As they say, money makes the world go round 🌎. If most payers won’t credential practitioners without a valid DEA registration, and the DEA won’t grant a registration without a bonafide physical location in the intended state of practice – goodbye 👋🏽 to virtual-only care companies that have any component of in-network business, unless they can quickly and economically open at least one physical office in each state they operate in. It is worth noting that presumably, D2C digital health care companies that are purely cash pay only and do not prescribe controlled substances may not be as impacted (or impacted at all) by the DEA regulations coming back into force.
So the million dollar question 💰 is: who can we convince to enact positive change faster: the DEA or payers (we wouldn’t hold our breath on either, unless you’re a freediver)?
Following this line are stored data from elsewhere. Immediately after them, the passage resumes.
/-- MW and MWS: the next element of a weight row is read, and the latch is set after the last row (R150). -/
def State.mwStep (s : State) (id : Nat) (c : Cmd) (shadow : Bool) (k : Nat) : State :=
  match tileOf c.a0 c.a1 with
  | .error r => s.stopCmd id c r 0
  | .ok t =>
    if c.pos < t.rows then
      let accs := rowAddrs c t c.pos [k]
      let todo := c.openAccs accs.length
      let i := todo.getD (Config.pick s.free % todo.length) 0
      if todo.isEmpty then s.setCmd id { c with pos := c.pos + 1, plan := [] }
      else
        let (va, len) := accs.getD i (0, 1)
        (({ s with free := s.free + 1 } : State).engineLoad c c.pts va len len).andThen id c fun s pts v =>
          s.setCmd id { c with pts := pts, plan := c.plan ++ [i], rows := kset c.rows (rowKey c.pos i) [v] }
    else
      let rs := (List.range t.rows).map fun n => rowOf c t [k] fun e => c.kept (rowKey n e)
      let l : Latch := { fmt := t.fmt, k := k, n := t.rows, codes := rs.map (·.codes), scales := rs.map (·.scales), tags := rs.map (·.tags) }
      let a := s.array c.array
      (s.setArray c.array (if shadow then { a with shadow := some l } else { a with live := some l })).doneCmd id c

/-- Addresses of the accumulator elements of a row of a stream's member (MS) or of the whole chain (MST). -/
def accAddrs (acc : Tile) (trans : Bool) (k : Nat) (ns : List Nat) (m i : Nat) : List Nat :=
  if trans then (List.range k).map fun o => acc.addr 0 i (4 * o)
  else (List.range (ns.getD m 0)).map fun o => acc.addr m i (4 * o)

/-- R53, R55, R154: the new accumulator elements of a row for member `m`. -/
def streamOut (lats : List Latch) (trans : Bool) (row : OpRow) (old : List Nat) (m k : Nat) : List Nat :=
  if trans then
    let nt := lats.foldl (fun n l => n + l.n) 0
    (List.range k).map fun o => sumOver (old.getD o 0) nt fun j =>
      Val.mul (row.val j) ((lats.getD (j / 64) ⟨0, 0, 0, [], [], []⟩).elem o (j % 64))
  else
    let l := lats.getD m ⟨0, 0, 0, [], [], []⟩
    (List.range l.n).map fun o => sumOver (old.getD o 0) k fun j => Val.mul (row.val j) (l.elem j o)

/-- R52: the status bits that member `m` sets for a row: reserved tags and INT4 poison among the operands of its
products. -/
def streamBits (l : Latch) (trans : Bool) (row : OpRow) (m k : Nat) : Bool × Bool :=
  let ks := List.range k
  let ns := List.range l.n
  let wr (p : OpRow → Nat → Bool) : Bool := ns.any fun n => ks.any fun j => p (l.col n) j
  let ar (p : OpRow → Nat → Bool) : Bool := if trans then ns.any fun n => p row (64 * m + n) else ks.any fun j => p row j
  (wr OpRow.reserved || ar OpRow.reserved, wr OpRow.poisonCode || ar OpRow.poisonCode)

/-- An access of a stream: access `e` to the streamed row, or element `e` of accumulator row `i` of member `m` read or written. -/
inductive StreamAcc where
  | row (e va len : Nat)
  | acc (m i e va : Nat)
  | out (m i o va : Nat)
  deriving DecidableEq, Repr

/-- R152, R265: the accesses of one cc of a stream: streamed row cc is read; for each member m, accumulator row cc − 64 − m is read
and row cc − 66 − m is written. An MST's one accumulator stands at the last member. -/
def streamAccs (c : Cmd) (t acc : Tile) (k : Nat) (ns : List Nat) (trans z : Bool) (cc : Nat) : List StreamAcc :=
  let ms := if trans then [ns.length - 1] else List.range ns.length
  (if cc < t.rows then (rowAddrs c t cc (if trans then ns else [k])).zipIdx.map fun a => .row a.2 a.1.1 a.1.2 else []) ++
  (ms.flatMap fun m => if 64 + m ≤ cc ∧ cc - 64 - m < t.rows ∧ z = false then
      (accAddrs acc trans k ns m (cc - 64 - m)).zipIdx.map fun a => .acc m (cc - 64 - m) a.2 a.1 else []) ++
  (ms.flatMap fun m => if 66 + m ≤ cc ∧ cc - 66 - m < t.rows then
      (accAddrs acc trans k ns m (cc - 66 - m)).zipIdx.map fun a => .out m (cc - 66 - m) a.2 a.1 else [])
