-- ==== Sys2Proof/Machine/Scalar.lean ====
section
/-! DEFINITION. The scalar family (R64 to R66), 0x00 to 0x13. -/
namespace Sys2Proof.Machine

/-- NOP (R74). -/
def execNop (f : Sched) (s : State) : Result := fixed s f 0 fun _ _ _ _ _ t => t

/-- SADD, register form: x + y (R64, R65). -/
def execSaddRR (f : Sched) (t : BitVec 2) (d a b : Reg) (s : State) : Result := scalarRR s f 2 t false false opAdd d a b
/-- SADD, immediate form (R63 to R65). -/
def execSaddRI (f : Sched) (t : BitVec 2) (d a : Reg) (imm : BitVec 32) (s : State) : Result := scalarRI s f 2 t false false opAdd d a imm

/-- SSUB, register form: x − y (R64, R65). -/
def execSsubRR (f : Sched) (t : BitVec 2) (d a b : Reg) (s : State) : Result := scalarRR s f 2 t false false opSub d a b
/-- SSUB, immediate form (R63 to R65). -/
def execSsubRI (f : Sched) (t : BitVec 2) (d a : Reg) (imm : BitVec 32) (s : State) : Result := scalarRI s f 2 t false false opSub d a imm

/-- SMUL, register form: x × y (R64, R65). -/
def execSmulRR (f : Sched) (t : BitVec 2) (d a b : Reg) (s : State) : Result := scalarRR s f 4 t false false opMul d a b
/-- SMUL, immediate form (R63 to R65). -/
def execSmulRI (f : Sched) (t : BitVec 2) (d a : Reg) (imm : BitVec 32) (s : State) : Result := scalarRI s f 4 t false false opMul d a imm

/-- SMULH, register form: the high half of x × y (R64, R65). -/
def execSmulhRR (f : Sched) (t : BitVec 2) (d a b : Reg) (s : State) : Result := scalarRR s f 4 t false false opMulh d a b
/-- SMULH, immediate form (R63 to R65). -/
def execSmulhRI (f : Sched) (t : BitVec 2) (d a : Reg) (imm : BitVec 32) (s : State) : Result := scalarRI s f 4 t false false opMulh d a imm

/-- SDIV, register form: x ÷ y toward zero, all ones for y = 0 (R64, R65). -/
def execSdivRR (f : Sched) (t : BitVec 2) (d a b : Reg) (s : State) : Result := scalarRR s f 16 t false false opDiv d a b
/-- SDIV, immediate form (R63 to R65). -/
def execSdivRI (f : Sched) (t : BitVec 2) (d a : Reg) (imm : BitVec 32) (s : State) : Result := scalarRI s f 16 t false false opDiv d a imm

/-- SAND, register form: bitwise and (R64, R65). -/
def execSandRR (f : Sched) (d a b : Reg) (s : State) : Result := scalarRR s f 2 0 false false opAnd d a b
/-- SAND, immediate form (R63 to R65). -/
def execSandRI (f : Sched) (d a : Reg) (imm : BitVec 32) (s : State) : Result := scalarRI s f 2 0 false false opAnd d a imm

/-- SOR, register form: bitwise or (R64, R65). -/
def execSorRR (f : Sched) (d a b : Reg) (s : State) : Result := scalarRR s f 2 0 false false opOr d a b
/-- SOR, immediate form (R63 to R65). -/
def execSorRI (f : Sched) (d a : Reg) (imm : BitVec 32) (s : State) : Result := scalarRI s f 2 0 false false opOr d a imm

/-- SXOR, register form: bitwise exclusive or (R64, R65). -/
def execSxorRR (f : Sched) (d a b : Reg) (s : State) : Result := scalarRR s f 2 0 false false opXor d a b
/-- SXOR, immediate form (R63 to R65). -/
def execSxorRI (f : Sched) (d a : Reg) (imm : BitVec 32) (s : State) : Result := scalarRI s f 2 0 false false opXor d a imm

/-- SSHL, register form: left shift (R64, R65). -/
def execSshlRR (f : Sched) (t : BitVec 2) (d a b : Reg) (s : State) : Result := scalarRR s f 2 t true true opShl d a b
/-- SSHL, immediate form (R63 to R65). -/
def execSshlRI (f : Sched) (t : BitVec 2) (d a : Reg) (imm : BitVec 32) (s : State) : Result := scalarRI s f 2 t true true opShl d a imm

/-- SSHR, register form: logical right shift (R64, R65). -/
def execSshrRR (f : Sched) (t : BitVec 2) (d a b : Reg) (s : State) : Result := scalarRR s f 2 t true true opShr d a b
/-- SSHR, immediate form (R63 to R65). -/
def execSshrRI (f : Sched) (t : BitVec 2) (d a : Reg) (imm : BitVec 32) (s : State) : Result := scalarRI s f 2 t true true opShr d a imm

/-- SSAR, register form: arithmetic right shift (R64, R65). -/
def execSsarRR (f : Sched) (t : BitVec 2) (d a b : Reg) (s : State) : Result := scalarRR s f 2 t true false opSar d a b
/-- SSAR, immediate form (R63 to R65). -/
def execSsarRI (f : Sched) (t : BitVec 2) (d a : Reg) (imm : BitVec 32) (s : State) : Result := scalarRI s f 2 t true false opSar d a imm

/-- SMIN, register form: the smaller (R64, R65). -/
def execSminRR (f : Sched) (t : BitVec 2) (d a b : Reg) (s : State) : Result := scalarRR s f 2 t false false opMin d a b
/-- SMIN, immediate form (R63 to R65). -/
def execSminRI (f : Sched) (t : BitVec 2) (d a : Reg) (imm : BitVec 32) (s : State) : Result := scalarRI s f 2 t false false opMin d a imm

/-- SMAX, register form: the larger (R64, R65). -/
def execSmaxRR (f : Sched) (t : BitVec 2) (d a b : Reg) (s : State) : Result := scalarRR s f 2 t false false opMax d a b
/-- SMAX, immediate form (R63 to R65). -/
def execSmaxRI (f : Sched) (t : BitVec 2) (d a : Reg) (imm : BitVec 32) (s : State) : Result := scalarRI s f 2 t false false opMax d a imm

/-- SNOT (R64). -/
def execSnot (f : Sched) (d a : Reg) (s : State) : Result := fixedU s f 2 d fun r x _ => ~~~(r.readU x a)

/-- SMOV (R64). -/
def execSmov (f : Sched) (d a : Reg) (s : State) : Result := fixedU s f 2 d fun r x _ => r.readU x a

/-- SLIL (R66). -/
def execSlil (f : Sched) (d : Reg) (imm : BitVec 32) (s : State) : Result := fixedU s f 2 d fun _ _ _ => imm.setWidth 64

/-- SLIH (R66). -/
def execSlih (f : Sched) (d a : Reg) (imm : BitVec 32) (s : State) : Result :=
  fixedU s f 2 d fun r x _ => imm ++ (r.readU x a).setWidth 32

/-- SSEL (R66). -/
def execSsel (f : Sched) (n : BitVec 3) (neg : Bool) (d a b : Reg) (s : State) : Result :=
  fixedU s f 2 d fun r x act =>
    if negIf neg (x.readPred r.free n.toNat) &&& act ≠ 0 then r.readU x a else r.readU x b

/-- SCMP, register form (R66): every bit of the predicate. -/
def execScmpRR (f : Sched) (t : BitVec 2) (cnd : BitVec 3) (d a b : Reg) (s : State) : Result :=
  fixedP s f 2 d true [] fun r x _ =>
    allBits (cond cnd (intOf (scalarW t) (typeSigned t) (r.uBits x (scalarW t) a))
      (intOf (scalarW t) (typeSigned t) (r.uBits x (scalarW t) b)))

/-- SCMP, immediate form (R63, R66). -/
def execScmpRI (f : Sched) (t : BitVec 2) (cnd : BitVec 3) (d a : Reg) (imm : BitVec 32) (s : State) : Result :=
  fixedP s f 2 d true [] fun r x _ =>
    allBits (cond cnd (intOf (scalarW t) (typeSigned t) (r.uBits x (scalarW t) a))
      (intOf (scalarW t) (typeSigned t) (immBits (scalarW t) (typeSigned t) imm)))

end Sys2Proof.Machine
end

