/-- The handle that an arena instruction names (R113). -/
def arenaHandle : AccOp → Option (BitVec 64)
  | .arenaNew _ _ h _ _ | .arenaAlloc _ _ _ h _ | .arenaSeal h | .arenaReset _ h | .arenaDrop h | .arenaQuota _ h _ => some h
  | _ => none

/-- Do two window keys show one arena? -/
def sameArena (k q : Nat) : Prop := winSpace k = winSpace q ∧ winId k = winId q

/-- Nothing of memory and of the lines' data changes, but for the line named. -/
structure OtherBytes (s t : State) (key : Nat) : Prop where
  bytes : ∀ k, t.byte k = s.byte k
  lines : ∀ k, k ≠ key → (kget t.lines k).map (·.data) = (kget s.lines k).map (·.data)

/-- A range of an agent of a context lies in a SCRATCH arena whose bytes stand in a core's scratchpad; nothing holds it and no
byte is poisoned. -/
structure ScratchReady (s : State) (ctx : Nat) (r : Req) : Prop where
  real : r.win ≠ reservedWin
  here : s.lostAt ctx r.va = false
  win : ∃ win, kget s.wins r.win = some win ∧ attrKind win.attr = 3 ∧ (win.state = .live ∨ win.state = .sealed) ∧ win.gen = r.gen ∧
    win.lost = false ∧ win.base ≤ r.va ∧ r.va < win.base + win.size
  merge : s.mergeHolds r.win (r.va / 128 * 128) = false
  poison : s.poison = []
  pad : 2 ^ 40 ≤ s.scratchByte r.win r.va

/-- The byte at a key after the ranges of a store to SCRATCH, in order (R111). -/
def storedByte (s : State) (rs : List Req) (k : Nat) : Byte :=
  rs.foldl (fun b r =>
    let p := s.scratchByte r.win r.va
    if p ≤ k ∧ k < p + r.len then BitVec.ofNat 8 (r.dat.toNat / 256 ^ (k - p)) else b) (s.byte k)

/-- The packet events of a queue: the types that each serves, and what acting on one gives (Table 19.4). -/
def packetRows (qn : Nat) : List (Instr × (Nat → Bool) × PacketAct) :=
  [(.nopPacket qn, fun t => t == 0 || decide (8 < t), actNop), (.recordPacket qn, fun t => t == 1, actRecord),
   (.nodeDef qn, fun t => t == 2, actNodeDef), (.nodeDel qn, fun t => t == 3, actNodeDel), (.commDef qn, fun t => t == 4, actCommDef),
   (.epDef qn, fun t => t == 5, actEpDef), (.vpool qn, fun t => t == 6, actVpool), (.qcreate qn, fun t => t == 7, actQcreate qn),
   (.qdestroy qn, fun t => t == 8, actQdestroy qn)]

/-- What a control core's act on the packet first in its queue gives: BADPKT and NOCTX first (R287). -/
def State.actedOn (u : State) (q : Queue) (p : Packet) (act : PacketAct) : Acted :=
  match u.packetBad { q with head := q.headCount } p with
  | some c => .done u c 0 0
  | none => act u q p

/-- Eight bytes that an agent may write lie in one line that is ready for it. -/
structure WordReady (s : State) (a : Who) (va : Nat) : Prop where
  inside : va % 128 + 8 ≤ 128
  ready : ∃ k g win l, s.checkRange a va 8 1 false true = .ok (k, g) ∧
    LineReady s a.ctx { mkReq 0 0 va 8 0 with win := k, gen := g } win l true ∧ l.data.length = 128

/-- The little-endian value of the eight bytes at an address of a line at its slice. -/
def State.lineWord (s : State) (a : Who) (va : Nat) : Nat :=
  match s.checkRange a va 8 1 false true with
  | .ok (k, g) => match kget s.lines (lineTag k g va) with
    | some l => ofBytes ((l.data.drop (va % 128)).take 8)
    | none => 0
  | .error _ => 0

/-- The place of a queue's next completion entry (R287). -/
def Queue.entryAt (q : Queue) : Nat := q.cq + 16 * (q.entries % q.slots)

/-- The lines of a queue's next completion entry and of its HEAD are ready for its control core. -/
structure PostReady (s : State) (q : Queue) : Prop where
  entry : WordReady s q.who q.entryAt
  value : WordReady s q.who (q.entryAt + 8)
  head : WordReady s q.who q.head
  count : WordReady s q.who (q.head + 8)
  apart : q.entryAt + 16 ≤ q.head ∨ q.head + 16 ≤ q.entryAt

/-- A packet has completed (R287, R289): its entry with the phase of its round, then HEAD, stand in their lines, its queue has
moved on, its vector is raised where it asks for one, and the rest is as its act left it. -/
structure Served (t z : State) (qn : Nat) (q : Queue) (p : Packet) (status reason value : Nat) : Prop where
  rest : { z with
    waves := t.waves, lines := t.lines, l1 := t.l1, sliceBase := t.sliceBase, queues := t.queues, irqs := t.irqs } = t
  queue : kget z.queues qn = (kget t.queues qn).map fun o => { o with
    headCount := q.headCount + p.slots, entries := q.entries + 1, held := false, post := none }
  queues : ∀ n, n ≠ qn → kget z.queues n = kget t.queues n
  irqs : z.irqs = t.irqs ++ (if p.w0.getLsbD 51 = true ∧ q.vec ≠ 0 then [q.vec] else [])
  entry : z.lineWord q.who q.entryAt = (status * 2 ^ 56 + reason * 2 ^ 48 + p.ctx * 2 ^ 36 +
    (q.entries / q.slots + 1) % 2 * 2 ^ 32 + p.w0.toNat % 2 ^ 32) % 2 ^ 64
  value : z.lineWord q.who (q.entryAt + 8) = value % 2 ^ 64
  head : z.lineWord q.who q.head = (q.headCount + p.slots) % 2 ^ 64
  count : z.lineWord q.who (q.head + 8) = (q.entries + 1) % 2 ^ 64

end Sys2Proof.Machine
end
And the $64,000 question is: will this spawn a new crop of startups that help digital care delivery companies comply with DEA regulations by outsourcing full stack bonafide micro offices in all 50 states? Either way, we say there should be much more conversation within the healthcare community and through our various arms of influence around the DEA registration requirements.
The doctors’ questions for you:
How or why has the DEA registration question slipped under the radar of so many smart folks in digital health and healthcare regulatory affairs (ourselves included)?
With digital health innovation moving so quickly and the regulatory frameworks underpinning it lagging behind, how do we work more collaboratively with stakeholders to get regulations to catch up?